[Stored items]

◇ ◇ ◇ ◇ ◇ ◇ ◇

-- ==== Sys2Proof/Machine/SysTypes.lean ====
section
/-!
DEFINITION. The types of the Lodestars' side of the module: start-up, reset and the trim set (19, 20), the Chart slots
(02 R63, R65), power (15), recovery (18), security and debug (16).
-/

namespace Sys2Proof
namespace Machine

/-- Start-up, the inputs, the reset hold and the trim set (19, 20). -/
structure SuSt where
  /-- The auxiliary and the main input are good (R463). -/
  auxGood : Bool
  mainGood : Bool
  /-- Tick at which the always-on domains came up, from which WK_TICK counts (R376). -/
  auxAt : Nat
  /-- The main rails went off after start-up had begun: the return of the main input restarts start-up from step 2 (R457). -/
  again : Bool
  /-- PERST# is asserted, as accepted (R466). -/
  perst : Bool
  /-- LS_BOOT (R456). -/
  stage : Nat
  fail : Nat
  trimSrc : Nat
  lsSlot : Nat
  /-- The main rails are on (step 4, R446). -/
  mainOk : Bool
  /-- The reset hold is in force; it was entered by PERST#; its step 4 has completed (R450). -/
  hold : Bool
  holdPerst : Bool
  holdDone : Bool
  /-- Stacks hold their contents: they have had power since they were last written (R367, R448). -/
  dramKept : Bool
  /-- The areas of the management flash that hold the trim set and SAVE (R452); an area never written is empty. -/
  trim : List Byte
  save : List Byte
  trimPending : Bool
  trimRefusal : Nat
  /-- MOD_ID as sampled, and the I3C dynamic addresses of the Lodestar and meter targets, 0 for none (R469, R470). -/
  modId : Nat
  dyn : List Nat
  /-- Tick from which THERMTRIP# is asserted (R472). -/
  trip : Option Nat
  /-- HX firmware and the runtime image have been verified and loaded (R446, R447). -/
  hxFw : Bool
  rtOk : Bool
deriving DecidableEq, Repr

/-- A Chart slot of the management flash: the base image, empty for none, and its chain of amendments (R65). -/
structure ChSlot where
  base : List Byte
  chain : List (List Byte)
deriving DecidableEq, Repr

/-- The Chart slots and the Lodestar's Chart registers (R63, R65). -/
structure ChSt where
  slots : List ChSlot
  current : Nat
  state : Nat
  lastCode : Nat
  lastOffset : Nat
  lastSection : Nat
  target : Nat
  chainLen : Nat
  rejects : Nat
deriving DecidableEq, Repr

/-- Power (15): levels and estimates of the constellations by number, LS_PWR_STAT's fields, the brake (R368 to R376). -/
structure PwSt where
  level : SMap Nat
  est : SMap Nat
  inputW : Nat
  refusal : Nat
  floor : Bool
  masked : Bool
  brakeStuck : Bool
  brake : Bool
  /-- The accepted level of PWRBRK# is low; tick of the last accepted assertion; tick from which the brake has been in
  force without interruption (R372, R374). -/
  low : Bool
  accepted : Nat
  brakeFrom : Nat
  mstate : Nat
  /-- Tick of the last interval (R370, R373). -/
  mark : Nat
  /-- Ticks from which every constellation has been at level 7 with the input above the cap, and of the last
  CAP_UNREACHABLE record (R370). -/
  overFrom : Option Nat
  capMark : Option Nat
  /-- Compute dies whose over-power force has lifted since the last interval, as a mask (R371). -/
  lifting : Nat
deriving DecidableEq, Repr

/-- Recovery (18): the Lodestars' heartbeats, draining, stored fences, release tests, availability. -/
structure RecSt where
  /-- LSA and LSB held in reset; absent since they failed start-up (R438, R439, R446). -/
  held : List Bool
  absent : List Bool
  failovers : Nat
  /-- Sequence number and tick of the last heartbeat of the active and of the standby Lodestar; none once the active one
  has given the standby up (R438, R439). -/
  hbSeq : Nat
  hbTick : Nat
  peerSeq : Nat
  peerTick : Option Nat
  /-- Records posted since the last heartbeat, by die (R438). -/
  posted : List (Nat × ErrRec)
  /-- Die index whose turn comes next in draining (R434). -/
  turn : Nat
  /-- LOST counts that the active Lodestar has read, by die (R435). -/
  lostRead : SMap Nat
  /-- THERMAL and FATAL fences kept in the management flash, as LS_FENCED.CAUSE (R437). -/
  stored : Word
  /-- LS_FENCE_STAT (R444), as masks of the compute dies. -/
  failed : Nat
  passed : Nat
  busy : Nat
  /-- LS_AVAIL.TICKS (R442). -/
  avail : Word
deriving DecidableEq, Repr

/-- A debug session, open or waiting for the meter (R393, R394): level, mask, transport, hold, audited, duration in
ticks, the tick it opened or its event was sent; signer and challenge of its token. -/
structure Session where
  level : Nat
  mask : Nat
  transport : Nat
  hold : Bool
  audited : Bool
  ticks : Nat
  at_ : Nat
  signer : Nat
  chal : List Byte
deriving DecidableEq, Repr

/-- An SPDM responder (R386): version asked for and answered, algorithms negotiated, the transcript as it stands, chunks
of a large request being received and of a large response being sent. -/
structure SpdmSt where
  version : Bool
  caps : Bool
  algos : Bool
  transcript : List Byte
  rxHandle : Nat
  rxNext : Nat
  rx : List Byte
  txHandle : Nat
  txNext : Nat
  tx : List Byte
deriving DecidableEq, Repr

/-- Security, attestation and debug (16). -/
structure SecSt where
  /-- LS_LIFECYCLE.STATE; WIPED and WIPING (R387, R389). -/
  lifecycle : Nat
  wiped : Bool
  wiping : Bool
  ownerKey : Option (List Byte)
  /-- The key generation that made the identity key of each Lodestar's key store; key generations so far (R379). -/
  idKey : Option Nat
  keyGens : Nat
  /-- The slot 0 certificate chain (R386). -/
  certs : List Byte
  /-- Two firmware slots for each of KIND 1 to 4, as images, and which of them is marked current (R381). -/
  slots : List (List Byte)
  current : List Nat
  /-- The slot of each KIND that runs (R381). -/
  inUse : List Nat
  /-- The slot of each KIND that this start-up uses, chosen when it begins; none where neither slot passes (R381). -/
  boot : List (Option Nat)
  /-- SVN floors by KIND, and the SVN of the image of each KIND that runs (R382). -/
  floors : List Nat
  running : List Nat
  /-- Measurement registers of the active and of the standby Lodestar; extensions not yet sent (R383, R385). -/
  meas : List (List Byte)
  standby : List (List Byte)
  unsent : List (Nat × List Byte)
  /-- Events of Table 4 since start-up (R384). -/
  events : Nat
  /-- The outstanding challenge and the tick of its issue (R392). -/
  chal : Option (List Byte × Nat)
  session : Option Session
  audit : Option Session
  sessions : Nat
  refusal : Nat
  spdm : SpdmSt
deriving DecidableEq, Repr

/-- A module whose inputs have never been good; PERST# is pulled low (R467). -/
def SuSt.reset : SuSt :=
  { auxGood := false, mainGood := false, auxAt := 0, again := false, perst := true, stage := 0, fail := 0, trimSrc := 0, lsSlot := 0, mainOk := false
    hold := false, holdPerst := false, holdDone := false, dramKept := false, trim := [], save := [], trimPending := false
    trimRefusal := 0, modId := 0, dyn := [0, 0], trip := none, hxFw := false, rtOk := false }

/-- An empty Chart slot. -/
def ChSlot.empty : ChSlot := { base := [], chain := [] }

/-- No Chart stored (R63). -/
def ChSt.reset : ChSt :=
  { slots := [ChSlot.empty, ChSlot.empty], current := 0, state := 0, lastCode := 0, lastOffset := 0, lastSection := 0
    target := 0, chainLen := 0, rejects := 0 }

/-- Power at reset (R376). -/
def PwSt.reset : PwSt :=
  { level := [], est := [], inputW := 0, refusal := 0, floor := false, masked := false, brakeStuck := false, brake := false
    low := false, accepted := 0, brakeFrom := 0, mstate := 0, mark := 0, overFrom := none, capMark := none, lifting := 0 }

/-- Recovery at reset (R444). -/
def RecSt.reset : RecSt :=
  { held := [false, false], absent := [false, false], failovers := 0, hbSeq := 0, hbTick := 0, peerSeq := 0, peerTick := none
    posted := [], turn := 0, lostRead := [], stored := 0, failed := 0, passed := 0, busy := 0, avail := 0 }

/-- A responder to which nothing has been sent. -/
def SpdmSt.reset : SpdmSt :=
  { version := false, caps := false, algos := false, transcript := [], rxHandle := 0, rxNext := 0, rx := [], txHandle := 0, txNext := 0, tx := [] }

/-- Measurement registers at zero (R383). -/
def measZero : List (List Byte) := List.replicate 8 (List.replicate 64 0#8)

/-- MANUFACTURE, before anything has been provisioned (R387, R401). -/
def SecSt.reset : SecSt :=
  { lifecycle := 0, wiped := false, wiping := false, ownerKey := none, idKey := none, keyGens := 0, certs := []
    slots := List.replicate 8 [], current := [0, 0, 0, 0], inUse := [0, 0, 0, 0], boot := [none, none, none, none], floors := [0, 0, 0, 0], running := [0, 0, 0, 0]
    meas := measZero, standby := measZero, unsent := [], events := 0, chal := none, session := none, audit := none
    sessions := 0, refusal := 0, spdm := SpdmSt.reset }

end Machine
end Sys2Proof
end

◇ ◇ ◇ ◇ ◇ ◇ ◇

## Exercise
What are the lines above, starting at the one with "has given the standby up (R438, R439). -/" and ending at the one with "algos : Bool"? Give them again exactly, and only them.

## Written answer
  has given the standby up (R438, R439). -/
  hbSeq : Nat
  hbTick : Nat
  peerSeq : Nat
  peerTick : Option Nat
  /-- Records posted since the last heartbeat, by die (R438). -/
  posted : List (Nat × ErrRec)
  /-- Die index whose turn comes next in draining (R434). -/
  turn : Nat
  /-- LOST counts that the active Lodestar has read, by die (R435). -/
  lostRead : SMap Nat
  /-- THERMAL and FATAL fences kept in the management flash, as LS_FENCED.CAUSE (R437). -/
  stored : Word
  /-- LS_FENCE_STAT (R444), as masks of the compute dies. -/
  failed : Nat
  passed : Nat
  busy : Nat
  /-- LS_AVAIL.TICKS (R442). -/
  avail : Word
deriving DecidableEq, Repr

/-- A debug session, open or waiting for the meter (R393, R394): level, mask, transport, hold, audited, duration in
ticks, the tick it opened or its event was sent; signer and challenge of its token. -/
structure Session where
  level : Nat
  mask : Nat
  transport : Nat
  hold : Bool
  audited : Bool
  ticks : Nat
  at_ : Nat
  signer : Nat
  chal : List Byte
deriving DecidableEq, Repr

/-- An SPDM responder (R386): version asked for and answered, algorithms negotiated, the transcript as it stands, chunks
of a large request being received and of a large response being sent. -/
structure SpdmSt where
  version : Bool
  caps : Bool
  algos : Bool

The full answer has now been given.